>>>>
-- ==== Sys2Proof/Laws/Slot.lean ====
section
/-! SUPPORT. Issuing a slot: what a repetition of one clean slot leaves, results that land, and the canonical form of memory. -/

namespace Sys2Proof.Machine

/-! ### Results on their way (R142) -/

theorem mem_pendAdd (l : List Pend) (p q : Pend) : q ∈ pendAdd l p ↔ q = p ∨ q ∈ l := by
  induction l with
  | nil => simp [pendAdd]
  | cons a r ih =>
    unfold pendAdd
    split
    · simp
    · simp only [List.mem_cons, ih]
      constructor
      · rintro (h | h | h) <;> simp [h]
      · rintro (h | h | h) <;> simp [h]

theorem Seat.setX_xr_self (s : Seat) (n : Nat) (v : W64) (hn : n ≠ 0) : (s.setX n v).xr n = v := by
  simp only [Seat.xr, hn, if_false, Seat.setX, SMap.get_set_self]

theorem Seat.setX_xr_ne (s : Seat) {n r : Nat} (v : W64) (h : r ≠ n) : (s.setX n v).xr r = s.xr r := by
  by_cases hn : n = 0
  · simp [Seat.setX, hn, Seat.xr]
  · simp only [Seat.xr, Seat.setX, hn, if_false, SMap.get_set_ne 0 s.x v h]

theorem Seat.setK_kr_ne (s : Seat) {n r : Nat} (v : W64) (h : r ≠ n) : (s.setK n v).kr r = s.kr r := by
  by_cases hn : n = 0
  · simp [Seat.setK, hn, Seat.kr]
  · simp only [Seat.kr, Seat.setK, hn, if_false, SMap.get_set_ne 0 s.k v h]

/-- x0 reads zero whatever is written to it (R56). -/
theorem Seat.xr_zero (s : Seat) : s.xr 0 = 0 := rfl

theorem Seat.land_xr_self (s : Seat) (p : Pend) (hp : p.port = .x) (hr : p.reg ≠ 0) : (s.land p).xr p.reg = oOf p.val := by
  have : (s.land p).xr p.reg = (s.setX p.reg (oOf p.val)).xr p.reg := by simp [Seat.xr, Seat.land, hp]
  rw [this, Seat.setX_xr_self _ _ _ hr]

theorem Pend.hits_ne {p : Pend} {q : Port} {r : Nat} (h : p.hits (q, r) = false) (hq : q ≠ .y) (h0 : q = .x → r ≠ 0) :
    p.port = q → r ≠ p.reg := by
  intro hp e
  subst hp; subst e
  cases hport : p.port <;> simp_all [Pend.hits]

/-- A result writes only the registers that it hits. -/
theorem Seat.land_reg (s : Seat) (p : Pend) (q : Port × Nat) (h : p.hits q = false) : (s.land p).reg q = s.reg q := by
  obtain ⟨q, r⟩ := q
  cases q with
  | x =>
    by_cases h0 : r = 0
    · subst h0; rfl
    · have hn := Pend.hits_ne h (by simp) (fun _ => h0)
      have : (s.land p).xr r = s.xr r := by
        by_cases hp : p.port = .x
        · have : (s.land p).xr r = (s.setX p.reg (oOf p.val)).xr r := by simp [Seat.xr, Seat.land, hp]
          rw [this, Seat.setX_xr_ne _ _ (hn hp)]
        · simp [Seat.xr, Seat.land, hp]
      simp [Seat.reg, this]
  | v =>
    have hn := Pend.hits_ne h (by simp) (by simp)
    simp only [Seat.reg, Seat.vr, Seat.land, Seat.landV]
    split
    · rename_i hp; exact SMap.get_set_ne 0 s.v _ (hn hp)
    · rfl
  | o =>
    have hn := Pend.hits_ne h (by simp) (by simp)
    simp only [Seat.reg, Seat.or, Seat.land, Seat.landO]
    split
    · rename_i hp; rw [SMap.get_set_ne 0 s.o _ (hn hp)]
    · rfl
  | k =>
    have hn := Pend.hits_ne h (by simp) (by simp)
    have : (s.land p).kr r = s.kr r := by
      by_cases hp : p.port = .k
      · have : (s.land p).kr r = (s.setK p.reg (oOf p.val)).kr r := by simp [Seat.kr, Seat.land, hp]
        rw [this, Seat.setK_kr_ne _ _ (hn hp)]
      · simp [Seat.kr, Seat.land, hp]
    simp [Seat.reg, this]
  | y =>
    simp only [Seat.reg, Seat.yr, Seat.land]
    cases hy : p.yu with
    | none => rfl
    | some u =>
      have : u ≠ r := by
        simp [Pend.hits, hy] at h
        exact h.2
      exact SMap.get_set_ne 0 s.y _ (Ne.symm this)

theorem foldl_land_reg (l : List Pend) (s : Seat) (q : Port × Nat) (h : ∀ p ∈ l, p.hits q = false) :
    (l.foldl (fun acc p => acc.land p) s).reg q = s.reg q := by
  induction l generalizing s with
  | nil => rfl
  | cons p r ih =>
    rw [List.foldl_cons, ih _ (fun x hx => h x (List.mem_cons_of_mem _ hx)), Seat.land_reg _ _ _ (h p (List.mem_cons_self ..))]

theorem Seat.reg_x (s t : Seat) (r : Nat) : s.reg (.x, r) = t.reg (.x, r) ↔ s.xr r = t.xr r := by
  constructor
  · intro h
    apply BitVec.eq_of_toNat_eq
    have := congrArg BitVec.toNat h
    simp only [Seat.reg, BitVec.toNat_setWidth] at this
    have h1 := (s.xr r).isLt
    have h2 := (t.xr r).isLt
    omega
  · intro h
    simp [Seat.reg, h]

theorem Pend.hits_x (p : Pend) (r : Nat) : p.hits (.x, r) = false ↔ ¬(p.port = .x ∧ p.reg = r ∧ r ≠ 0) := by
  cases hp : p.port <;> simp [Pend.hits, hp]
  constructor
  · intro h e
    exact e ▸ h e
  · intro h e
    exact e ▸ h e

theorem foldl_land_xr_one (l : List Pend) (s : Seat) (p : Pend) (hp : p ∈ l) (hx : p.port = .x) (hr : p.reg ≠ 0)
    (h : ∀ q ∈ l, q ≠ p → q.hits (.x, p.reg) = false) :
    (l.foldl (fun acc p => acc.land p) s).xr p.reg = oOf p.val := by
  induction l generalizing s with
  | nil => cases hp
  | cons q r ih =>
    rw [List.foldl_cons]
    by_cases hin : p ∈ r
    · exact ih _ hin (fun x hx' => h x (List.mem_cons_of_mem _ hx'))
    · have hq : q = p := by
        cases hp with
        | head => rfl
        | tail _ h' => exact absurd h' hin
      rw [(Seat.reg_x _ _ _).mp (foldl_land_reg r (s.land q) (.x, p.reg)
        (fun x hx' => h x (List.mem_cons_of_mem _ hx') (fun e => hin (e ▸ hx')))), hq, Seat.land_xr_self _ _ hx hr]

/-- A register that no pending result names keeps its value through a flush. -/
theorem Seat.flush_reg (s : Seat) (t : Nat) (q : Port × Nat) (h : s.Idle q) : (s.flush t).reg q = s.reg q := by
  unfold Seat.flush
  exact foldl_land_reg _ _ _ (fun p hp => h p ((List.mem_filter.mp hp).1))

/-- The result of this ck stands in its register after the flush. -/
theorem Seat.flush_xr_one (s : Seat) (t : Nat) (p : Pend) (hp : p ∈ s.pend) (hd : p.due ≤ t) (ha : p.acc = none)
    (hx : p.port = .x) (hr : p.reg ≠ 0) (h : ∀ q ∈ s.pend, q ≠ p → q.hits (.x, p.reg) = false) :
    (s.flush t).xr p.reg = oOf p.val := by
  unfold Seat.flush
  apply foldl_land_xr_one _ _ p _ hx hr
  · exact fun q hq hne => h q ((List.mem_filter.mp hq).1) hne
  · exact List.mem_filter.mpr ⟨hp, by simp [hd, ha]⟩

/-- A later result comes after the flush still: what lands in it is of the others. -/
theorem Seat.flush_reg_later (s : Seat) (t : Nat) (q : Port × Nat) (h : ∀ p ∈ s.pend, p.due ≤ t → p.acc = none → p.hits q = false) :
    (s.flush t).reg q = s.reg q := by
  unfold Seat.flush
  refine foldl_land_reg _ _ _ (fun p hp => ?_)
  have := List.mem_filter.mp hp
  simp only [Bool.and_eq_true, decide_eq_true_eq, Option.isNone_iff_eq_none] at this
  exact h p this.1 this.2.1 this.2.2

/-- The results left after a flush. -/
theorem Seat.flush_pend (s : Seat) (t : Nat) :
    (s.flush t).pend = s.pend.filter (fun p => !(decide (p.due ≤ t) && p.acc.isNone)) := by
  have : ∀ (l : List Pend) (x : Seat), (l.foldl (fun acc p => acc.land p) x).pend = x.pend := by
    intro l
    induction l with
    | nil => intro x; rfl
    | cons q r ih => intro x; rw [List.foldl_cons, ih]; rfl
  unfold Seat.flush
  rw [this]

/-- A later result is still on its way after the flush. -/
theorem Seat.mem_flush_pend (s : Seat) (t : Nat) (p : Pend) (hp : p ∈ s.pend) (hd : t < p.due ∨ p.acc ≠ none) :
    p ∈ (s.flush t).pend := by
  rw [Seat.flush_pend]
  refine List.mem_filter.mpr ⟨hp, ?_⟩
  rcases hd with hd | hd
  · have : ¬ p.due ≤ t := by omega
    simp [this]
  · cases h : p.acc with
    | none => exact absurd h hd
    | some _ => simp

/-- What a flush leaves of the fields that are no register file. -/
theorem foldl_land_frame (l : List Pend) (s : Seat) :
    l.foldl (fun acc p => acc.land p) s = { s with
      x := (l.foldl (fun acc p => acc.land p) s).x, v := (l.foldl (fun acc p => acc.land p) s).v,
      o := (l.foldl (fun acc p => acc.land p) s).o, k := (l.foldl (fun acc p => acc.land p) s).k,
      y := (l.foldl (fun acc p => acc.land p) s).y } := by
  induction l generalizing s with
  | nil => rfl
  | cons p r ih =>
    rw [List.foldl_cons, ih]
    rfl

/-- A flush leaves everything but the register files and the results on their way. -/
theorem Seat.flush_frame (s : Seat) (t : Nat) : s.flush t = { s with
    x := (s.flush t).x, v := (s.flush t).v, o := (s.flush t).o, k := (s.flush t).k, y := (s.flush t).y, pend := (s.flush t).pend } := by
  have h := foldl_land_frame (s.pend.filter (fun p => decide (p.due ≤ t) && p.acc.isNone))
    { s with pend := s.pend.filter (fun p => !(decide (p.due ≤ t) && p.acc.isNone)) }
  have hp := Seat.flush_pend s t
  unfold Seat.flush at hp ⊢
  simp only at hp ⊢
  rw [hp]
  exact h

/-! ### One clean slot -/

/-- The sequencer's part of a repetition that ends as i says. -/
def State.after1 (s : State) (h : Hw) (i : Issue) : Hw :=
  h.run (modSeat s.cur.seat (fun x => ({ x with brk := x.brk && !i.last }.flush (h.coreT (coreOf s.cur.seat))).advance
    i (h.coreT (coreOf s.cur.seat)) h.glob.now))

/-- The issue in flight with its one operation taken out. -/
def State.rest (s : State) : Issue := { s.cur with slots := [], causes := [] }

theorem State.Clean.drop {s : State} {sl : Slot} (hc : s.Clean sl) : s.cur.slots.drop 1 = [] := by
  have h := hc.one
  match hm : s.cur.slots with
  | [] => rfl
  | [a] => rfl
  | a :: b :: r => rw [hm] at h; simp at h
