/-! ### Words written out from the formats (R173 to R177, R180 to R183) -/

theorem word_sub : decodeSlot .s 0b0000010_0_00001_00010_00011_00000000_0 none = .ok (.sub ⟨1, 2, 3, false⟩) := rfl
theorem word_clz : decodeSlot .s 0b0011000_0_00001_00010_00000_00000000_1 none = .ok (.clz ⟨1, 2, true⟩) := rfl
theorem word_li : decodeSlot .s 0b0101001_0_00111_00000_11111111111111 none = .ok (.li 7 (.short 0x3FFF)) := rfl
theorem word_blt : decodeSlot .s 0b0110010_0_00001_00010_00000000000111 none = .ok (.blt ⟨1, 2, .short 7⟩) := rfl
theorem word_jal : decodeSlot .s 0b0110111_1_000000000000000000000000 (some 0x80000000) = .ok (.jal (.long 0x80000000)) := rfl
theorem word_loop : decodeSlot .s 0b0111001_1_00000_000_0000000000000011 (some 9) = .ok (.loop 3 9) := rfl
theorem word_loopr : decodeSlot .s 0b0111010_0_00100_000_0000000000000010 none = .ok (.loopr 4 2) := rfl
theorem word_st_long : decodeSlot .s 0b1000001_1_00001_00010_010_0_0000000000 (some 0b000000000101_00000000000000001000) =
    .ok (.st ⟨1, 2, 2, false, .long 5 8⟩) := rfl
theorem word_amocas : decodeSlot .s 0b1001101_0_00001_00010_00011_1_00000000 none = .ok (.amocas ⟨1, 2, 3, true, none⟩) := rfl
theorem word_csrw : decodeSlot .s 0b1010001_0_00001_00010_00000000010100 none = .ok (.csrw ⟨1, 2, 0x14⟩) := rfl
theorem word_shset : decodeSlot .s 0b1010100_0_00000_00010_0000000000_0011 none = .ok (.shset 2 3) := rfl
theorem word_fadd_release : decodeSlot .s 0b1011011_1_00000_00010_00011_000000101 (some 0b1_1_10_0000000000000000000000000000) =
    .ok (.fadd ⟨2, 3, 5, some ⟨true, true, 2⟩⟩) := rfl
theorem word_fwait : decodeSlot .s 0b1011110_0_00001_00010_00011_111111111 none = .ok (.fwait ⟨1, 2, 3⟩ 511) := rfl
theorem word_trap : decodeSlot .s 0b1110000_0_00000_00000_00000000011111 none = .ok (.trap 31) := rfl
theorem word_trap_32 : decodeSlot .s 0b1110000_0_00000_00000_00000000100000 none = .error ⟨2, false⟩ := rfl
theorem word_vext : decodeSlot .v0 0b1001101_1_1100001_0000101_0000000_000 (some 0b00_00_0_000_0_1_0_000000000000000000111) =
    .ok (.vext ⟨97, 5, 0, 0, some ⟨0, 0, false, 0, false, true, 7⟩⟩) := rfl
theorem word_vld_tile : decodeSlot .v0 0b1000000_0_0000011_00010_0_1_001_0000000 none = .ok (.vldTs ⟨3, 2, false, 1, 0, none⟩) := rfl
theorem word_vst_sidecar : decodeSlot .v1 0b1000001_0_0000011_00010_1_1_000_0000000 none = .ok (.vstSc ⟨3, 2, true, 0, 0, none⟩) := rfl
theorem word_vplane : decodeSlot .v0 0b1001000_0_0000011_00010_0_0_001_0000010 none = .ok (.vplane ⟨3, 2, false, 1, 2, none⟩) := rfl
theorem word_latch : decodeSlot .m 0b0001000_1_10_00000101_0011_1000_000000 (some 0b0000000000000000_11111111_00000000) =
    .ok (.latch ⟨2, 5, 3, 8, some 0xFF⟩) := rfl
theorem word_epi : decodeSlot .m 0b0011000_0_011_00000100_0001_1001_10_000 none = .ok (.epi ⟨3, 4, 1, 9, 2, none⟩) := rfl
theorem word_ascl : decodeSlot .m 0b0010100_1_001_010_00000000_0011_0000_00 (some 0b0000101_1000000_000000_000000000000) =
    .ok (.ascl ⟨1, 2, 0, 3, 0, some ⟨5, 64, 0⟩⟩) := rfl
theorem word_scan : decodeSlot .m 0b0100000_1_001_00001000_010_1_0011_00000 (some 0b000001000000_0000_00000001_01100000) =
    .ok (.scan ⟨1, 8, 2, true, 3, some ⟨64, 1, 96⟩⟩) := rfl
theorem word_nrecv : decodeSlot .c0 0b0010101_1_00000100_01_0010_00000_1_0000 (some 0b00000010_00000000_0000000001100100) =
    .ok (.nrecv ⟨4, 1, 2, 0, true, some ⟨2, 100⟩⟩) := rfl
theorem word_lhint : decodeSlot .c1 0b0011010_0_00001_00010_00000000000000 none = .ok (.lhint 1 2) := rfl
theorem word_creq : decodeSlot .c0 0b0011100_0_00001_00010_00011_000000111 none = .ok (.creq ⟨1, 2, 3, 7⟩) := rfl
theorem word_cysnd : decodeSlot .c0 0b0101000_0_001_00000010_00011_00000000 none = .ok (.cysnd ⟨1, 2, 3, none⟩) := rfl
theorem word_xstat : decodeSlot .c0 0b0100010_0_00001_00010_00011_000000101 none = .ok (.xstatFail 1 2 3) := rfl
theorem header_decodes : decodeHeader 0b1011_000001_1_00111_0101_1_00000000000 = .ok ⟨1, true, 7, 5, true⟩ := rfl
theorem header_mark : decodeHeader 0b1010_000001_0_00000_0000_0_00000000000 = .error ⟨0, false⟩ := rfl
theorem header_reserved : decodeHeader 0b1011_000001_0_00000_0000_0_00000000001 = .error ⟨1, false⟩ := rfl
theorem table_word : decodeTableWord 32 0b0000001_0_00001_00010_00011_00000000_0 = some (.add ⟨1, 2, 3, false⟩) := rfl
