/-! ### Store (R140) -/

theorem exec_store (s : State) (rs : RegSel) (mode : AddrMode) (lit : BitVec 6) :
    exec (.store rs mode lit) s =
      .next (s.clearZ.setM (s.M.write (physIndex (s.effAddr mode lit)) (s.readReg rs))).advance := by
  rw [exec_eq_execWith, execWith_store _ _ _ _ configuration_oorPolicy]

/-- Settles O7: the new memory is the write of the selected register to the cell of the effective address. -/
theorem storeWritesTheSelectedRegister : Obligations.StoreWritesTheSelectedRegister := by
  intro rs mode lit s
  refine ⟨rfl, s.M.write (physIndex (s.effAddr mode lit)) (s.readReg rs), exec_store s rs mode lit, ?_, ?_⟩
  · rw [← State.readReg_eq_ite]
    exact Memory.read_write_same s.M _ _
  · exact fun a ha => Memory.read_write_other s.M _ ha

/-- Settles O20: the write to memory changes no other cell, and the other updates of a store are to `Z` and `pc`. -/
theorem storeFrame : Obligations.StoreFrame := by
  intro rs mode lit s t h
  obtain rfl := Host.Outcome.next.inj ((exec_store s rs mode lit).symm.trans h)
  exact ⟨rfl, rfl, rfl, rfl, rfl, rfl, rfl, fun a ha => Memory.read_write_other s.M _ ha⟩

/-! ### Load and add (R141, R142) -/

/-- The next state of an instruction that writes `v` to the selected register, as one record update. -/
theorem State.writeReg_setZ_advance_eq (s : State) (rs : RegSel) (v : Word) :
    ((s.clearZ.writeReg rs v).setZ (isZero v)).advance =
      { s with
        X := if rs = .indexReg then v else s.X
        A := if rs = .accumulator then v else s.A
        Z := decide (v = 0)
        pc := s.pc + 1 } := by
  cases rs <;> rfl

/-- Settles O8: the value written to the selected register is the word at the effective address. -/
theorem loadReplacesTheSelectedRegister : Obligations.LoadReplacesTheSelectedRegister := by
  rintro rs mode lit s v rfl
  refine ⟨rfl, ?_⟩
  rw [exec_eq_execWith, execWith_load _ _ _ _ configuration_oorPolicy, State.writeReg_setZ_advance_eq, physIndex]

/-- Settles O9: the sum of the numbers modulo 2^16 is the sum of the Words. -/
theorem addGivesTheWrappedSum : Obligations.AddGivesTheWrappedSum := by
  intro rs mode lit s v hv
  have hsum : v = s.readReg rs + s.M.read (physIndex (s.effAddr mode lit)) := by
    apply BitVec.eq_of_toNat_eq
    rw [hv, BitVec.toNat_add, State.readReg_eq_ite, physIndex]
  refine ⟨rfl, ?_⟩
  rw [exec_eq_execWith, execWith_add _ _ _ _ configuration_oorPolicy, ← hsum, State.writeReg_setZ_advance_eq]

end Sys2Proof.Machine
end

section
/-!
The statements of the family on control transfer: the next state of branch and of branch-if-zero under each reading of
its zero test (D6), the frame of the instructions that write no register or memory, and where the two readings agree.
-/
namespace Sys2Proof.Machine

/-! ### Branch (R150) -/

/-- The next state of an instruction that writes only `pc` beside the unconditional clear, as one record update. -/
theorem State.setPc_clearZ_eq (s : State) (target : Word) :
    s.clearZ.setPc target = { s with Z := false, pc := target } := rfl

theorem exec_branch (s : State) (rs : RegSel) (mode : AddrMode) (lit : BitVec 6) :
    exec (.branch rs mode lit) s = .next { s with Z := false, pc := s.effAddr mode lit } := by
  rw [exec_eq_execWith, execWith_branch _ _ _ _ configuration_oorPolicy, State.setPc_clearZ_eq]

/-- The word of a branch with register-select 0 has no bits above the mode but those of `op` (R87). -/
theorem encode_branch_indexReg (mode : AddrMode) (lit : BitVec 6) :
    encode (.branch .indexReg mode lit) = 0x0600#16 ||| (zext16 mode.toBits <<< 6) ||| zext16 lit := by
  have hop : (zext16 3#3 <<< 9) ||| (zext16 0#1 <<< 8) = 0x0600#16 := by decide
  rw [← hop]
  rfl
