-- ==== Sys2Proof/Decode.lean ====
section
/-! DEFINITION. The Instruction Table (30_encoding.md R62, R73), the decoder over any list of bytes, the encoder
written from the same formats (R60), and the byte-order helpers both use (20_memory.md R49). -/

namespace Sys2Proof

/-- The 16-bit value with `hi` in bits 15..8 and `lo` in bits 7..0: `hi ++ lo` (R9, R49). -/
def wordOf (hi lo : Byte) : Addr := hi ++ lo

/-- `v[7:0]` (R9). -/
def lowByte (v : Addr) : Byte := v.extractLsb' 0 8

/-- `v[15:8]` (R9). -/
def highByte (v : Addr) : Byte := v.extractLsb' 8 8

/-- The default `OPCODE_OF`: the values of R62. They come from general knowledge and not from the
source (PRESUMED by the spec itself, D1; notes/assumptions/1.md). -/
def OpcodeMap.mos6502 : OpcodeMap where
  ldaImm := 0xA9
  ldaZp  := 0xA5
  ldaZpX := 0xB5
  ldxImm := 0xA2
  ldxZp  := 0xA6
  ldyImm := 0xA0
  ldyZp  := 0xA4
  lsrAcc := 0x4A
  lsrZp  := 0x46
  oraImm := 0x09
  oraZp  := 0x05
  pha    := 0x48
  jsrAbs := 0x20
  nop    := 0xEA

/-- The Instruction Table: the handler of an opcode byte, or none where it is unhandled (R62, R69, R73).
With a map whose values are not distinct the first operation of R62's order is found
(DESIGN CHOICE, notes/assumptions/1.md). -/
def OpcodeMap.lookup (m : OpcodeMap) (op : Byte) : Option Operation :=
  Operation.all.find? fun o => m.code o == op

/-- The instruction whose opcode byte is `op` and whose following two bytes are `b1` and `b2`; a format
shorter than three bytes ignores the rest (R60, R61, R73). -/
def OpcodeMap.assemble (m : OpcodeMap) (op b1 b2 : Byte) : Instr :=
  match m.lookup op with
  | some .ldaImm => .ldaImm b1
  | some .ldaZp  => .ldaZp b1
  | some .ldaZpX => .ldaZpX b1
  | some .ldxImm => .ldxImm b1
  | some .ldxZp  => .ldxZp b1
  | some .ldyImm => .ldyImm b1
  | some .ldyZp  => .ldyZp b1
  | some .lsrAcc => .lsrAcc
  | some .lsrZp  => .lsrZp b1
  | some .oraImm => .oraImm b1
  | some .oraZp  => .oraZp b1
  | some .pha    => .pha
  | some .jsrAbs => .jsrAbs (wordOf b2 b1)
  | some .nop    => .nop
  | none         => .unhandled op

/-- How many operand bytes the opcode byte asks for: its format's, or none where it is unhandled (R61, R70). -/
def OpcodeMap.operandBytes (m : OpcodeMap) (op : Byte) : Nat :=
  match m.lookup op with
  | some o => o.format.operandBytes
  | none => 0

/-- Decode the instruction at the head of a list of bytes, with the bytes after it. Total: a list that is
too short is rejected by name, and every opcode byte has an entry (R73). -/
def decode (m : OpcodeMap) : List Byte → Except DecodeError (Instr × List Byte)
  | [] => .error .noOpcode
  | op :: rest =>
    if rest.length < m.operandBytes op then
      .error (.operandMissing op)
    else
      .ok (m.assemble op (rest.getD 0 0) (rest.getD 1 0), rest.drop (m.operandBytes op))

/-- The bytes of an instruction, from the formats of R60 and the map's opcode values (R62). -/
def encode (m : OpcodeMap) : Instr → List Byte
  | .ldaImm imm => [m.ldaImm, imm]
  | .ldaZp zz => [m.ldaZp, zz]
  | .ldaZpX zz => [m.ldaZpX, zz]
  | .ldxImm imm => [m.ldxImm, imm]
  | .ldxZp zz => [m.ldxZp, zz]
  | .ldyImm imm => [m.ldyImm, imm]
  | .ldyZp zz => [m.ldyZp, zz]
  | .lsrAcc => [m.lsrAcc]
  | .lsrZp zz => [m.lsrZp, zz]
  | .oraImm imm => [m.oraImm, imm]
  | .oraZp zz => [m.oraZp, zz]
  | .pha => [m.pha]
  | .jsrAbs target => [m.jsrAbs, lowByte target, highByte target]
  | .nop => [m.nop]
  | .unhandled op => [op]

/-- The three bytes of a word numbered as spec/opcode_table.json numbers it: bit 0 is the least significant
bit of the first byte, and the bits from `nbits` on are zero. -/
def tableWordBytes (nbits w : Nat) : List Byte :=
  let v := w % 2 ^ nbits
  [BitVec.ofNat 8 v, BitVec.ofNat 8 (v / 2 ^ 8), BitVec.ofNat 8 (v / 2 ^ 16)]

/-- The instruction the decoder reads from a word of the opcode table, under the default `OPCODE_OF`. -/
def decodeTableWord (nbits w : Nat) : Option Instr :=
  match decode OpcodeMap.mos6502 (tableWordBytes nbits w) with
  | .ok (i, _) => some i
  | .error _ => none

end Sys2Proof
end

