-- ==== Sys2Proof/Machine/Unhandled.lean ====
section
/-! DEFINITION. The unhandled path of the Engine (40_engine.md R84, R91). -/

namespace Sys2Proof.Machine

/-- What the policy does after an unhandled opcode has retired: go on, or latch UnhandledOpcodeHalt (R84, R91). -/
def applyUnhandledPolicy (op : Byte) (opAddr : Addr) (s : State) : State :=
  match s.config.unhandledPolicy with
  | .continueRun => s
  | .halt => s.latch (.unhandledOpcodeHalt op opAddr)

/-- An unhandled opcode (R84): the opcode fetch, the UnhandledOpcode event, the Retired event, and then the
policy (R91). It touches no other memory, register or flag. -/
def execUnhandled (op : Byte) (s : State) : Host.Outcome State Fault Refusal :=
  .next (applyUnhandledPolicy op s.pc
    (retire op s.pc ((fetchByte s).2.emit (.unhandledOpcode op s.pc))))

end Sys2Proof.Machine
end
<<<<
(About this task):
The response should hold exactly the lines starting at the line with "exact fun a" and ending at the line with "theorem State.writeReg_setZ_advance_eq (s", and no other line of the material above.

(Answer section):
  · exact fun a ha => Memory.read_write_other s.M _ ha

/-- Settles O20: the write to memory changes no other cell, and the other updates of a store are to `Z` and `pc`. -/
theorem storeFrame : Obligations.StoreFrame := by
  intro rs mode lit s t h
  obtain rfl := Host.Outcome.next.inj ((exec_store s rs mode lit).symm.trans h)
  exact ⟨rfl, rfl, rfl, rfl, rfl, rfl, rfl, fun a ha => Memory.read_write_other s.M _ ha⟩

/-! ### Load and add (R141, R142) -/

/-- The next state of an instruction that writes `v` to the selected register, as one record update. -/
theorem State.writeReg_setZ_advance_eq (s : State) (rs : RegSel) (v : Word) :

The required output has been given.